-- ==== Sys2Proof/Machine/Flags.lean ====
section
/-! DEFINITION. The flag computations and the jump conditions (10_state.md R26, R27; 43_arithmetic_compare.md R197 to R200,
R205; 44_conditional_jumps.md), and the increment and decrement that write the zero flag. -/

namespace Sys2Proof.Machine

/-- `zf <- (t = 0)`: "whether the result is exactly zero" (10_state.md R26). For a decrement of 0 this gives `false`:
90_conflicts.md C2, notes/assumptions/25.md. -/
def zeroFlagOf (t : Word) : Bool := t == 0

/-- `(v + 1) mod 2^W` (43_arithmetic_compare.md R197). -/
def incremented (v : Word) : Word := v + 1

/-- `(v - 1) mod 2^W` (43_arithmetic_compare.md R198). -/
def decremented (v : Word) : Word := v - 1

/-- The three-way compare of unsigned words, `a` against `b`: `Less` iff `a < b` (43_arithmetic_compare.md R205). UNVERIFIED: the
direction is decision D19, notes/assumptions/22.md. -/
def compareWords (a b : Word) : Comparison :=
  if a.toNat < b.toNat then .less else if a = b then .equal else .greater

/-- The condition of `JumpEqual` (44_conditional_jumps.md R221). -/
def condEqual (c : Comparison) : Bool := c == .equal

/-- The condition of `JumpNotEqual` (44_conditional_jumps.md R222). -/
def condNotEqual (c : Comparison) : Bool := c != .equal

/-- The condition of `JumpGreater` (44_conditional_jumps.md R223). -/
def condGreater (c : Comparison) : Bool := c == .greater

/-- The condition of `JumpLess` (44_conditional_jumps.md R224). -/
def condLess (c : Comparison) : Bool := c == .less

/-- The condition of `JumpGreaterEqual` (44_conditional_jumps.md R225). -/
def condGreaterEqual (c : Comparison) : Bool := c != .less

/-- The condition of `JumpLessEqual` (44_conditional_jumps.md R226). -/
def condLessEqual (c : Comparison) : Bool := c != .greater

end Sys2Proof.Machine
end

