-- ==== Sys2Proof/Machine/CondJumps.lean ====
section
/-! DEFINITION. Conditional jumps (44_conditional_jumps.md R220 to R228). Each meaning is the execute phase. -/

namespace Sys2Proof.Machine

/-- `JumpEqual addr` (44_conditional_jumps.md R221). -/
def execJumpEqual (addr : Word) (s : State) : Host.Outcome State Fault Refusal :=
  s.jumpIf (condEqual s.cf) addr

/-- `JumpNotEqual addr` (44_conditional_jumps.md R222). -/
def execJumpNotEqual (addr : Word) (s : State) : Host.Outcome State Fault Refusal :=
  s.jumpIf (condNotEqual s.cf) addr

/-- `JumpGreater addr` (44_conditional_jumps.md R223). -/
def execJumpGreater (addr : Word) (s : State) : Host.Outcome State Fault Refusal :=
  s.jumpIf (condGreater s.cf) addr

/-- `JumpLess addr` (44_conditional_jumps.md R224). -/
def execJumpLess (addr : Word) (s : State) : Host.Outcome State Fault Refusal :=
  s.jumpIf (condLess s.cf) addr

/-- `JumpGreaterEqual addr` (44_conditional_jumps.md R225). -/
def execJumpGreaterEqual (addr : Word) (s : State) : Host.Outcome State Fault Refusal :=
  s.jumpIf (condGreaterEqual s.cf) addr

/-- `JumpLessEqual addr` (44_conditional_jumps.md R226). -/
def execJumpLessEqual (addr : Word) (s : State) : Host.Outcome State Fault Refusal :=
  s.jumpIf (condLessEqual s.cf) addr

/-- `JumpZero addr`: `if zf then pc <- addr` (44_conditional_jumps.md R227). -/
def execJumpZero (addr : Word) (s : State) : Host.Outcome State Fault Refusal :=
  s.jumpIf s.zf addr

/-- `JumpNonzero addr`: `if not zf then pc <- addr` (44_conditional_jumps.md R228). -/
def execJumpNonzero (addr : Word) (s : State) : Host.Outcome State Fault Refusal :=
  s.jumpIf (!s.zf) addr


end Sys2Proof.Machine
end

═══

Across the material, report every line that has the word "condNotEqual".

def condNotEqual (c : Comparison) : Bool := c != .equal
  s.jumpIf (condNotEqual s.cf) addr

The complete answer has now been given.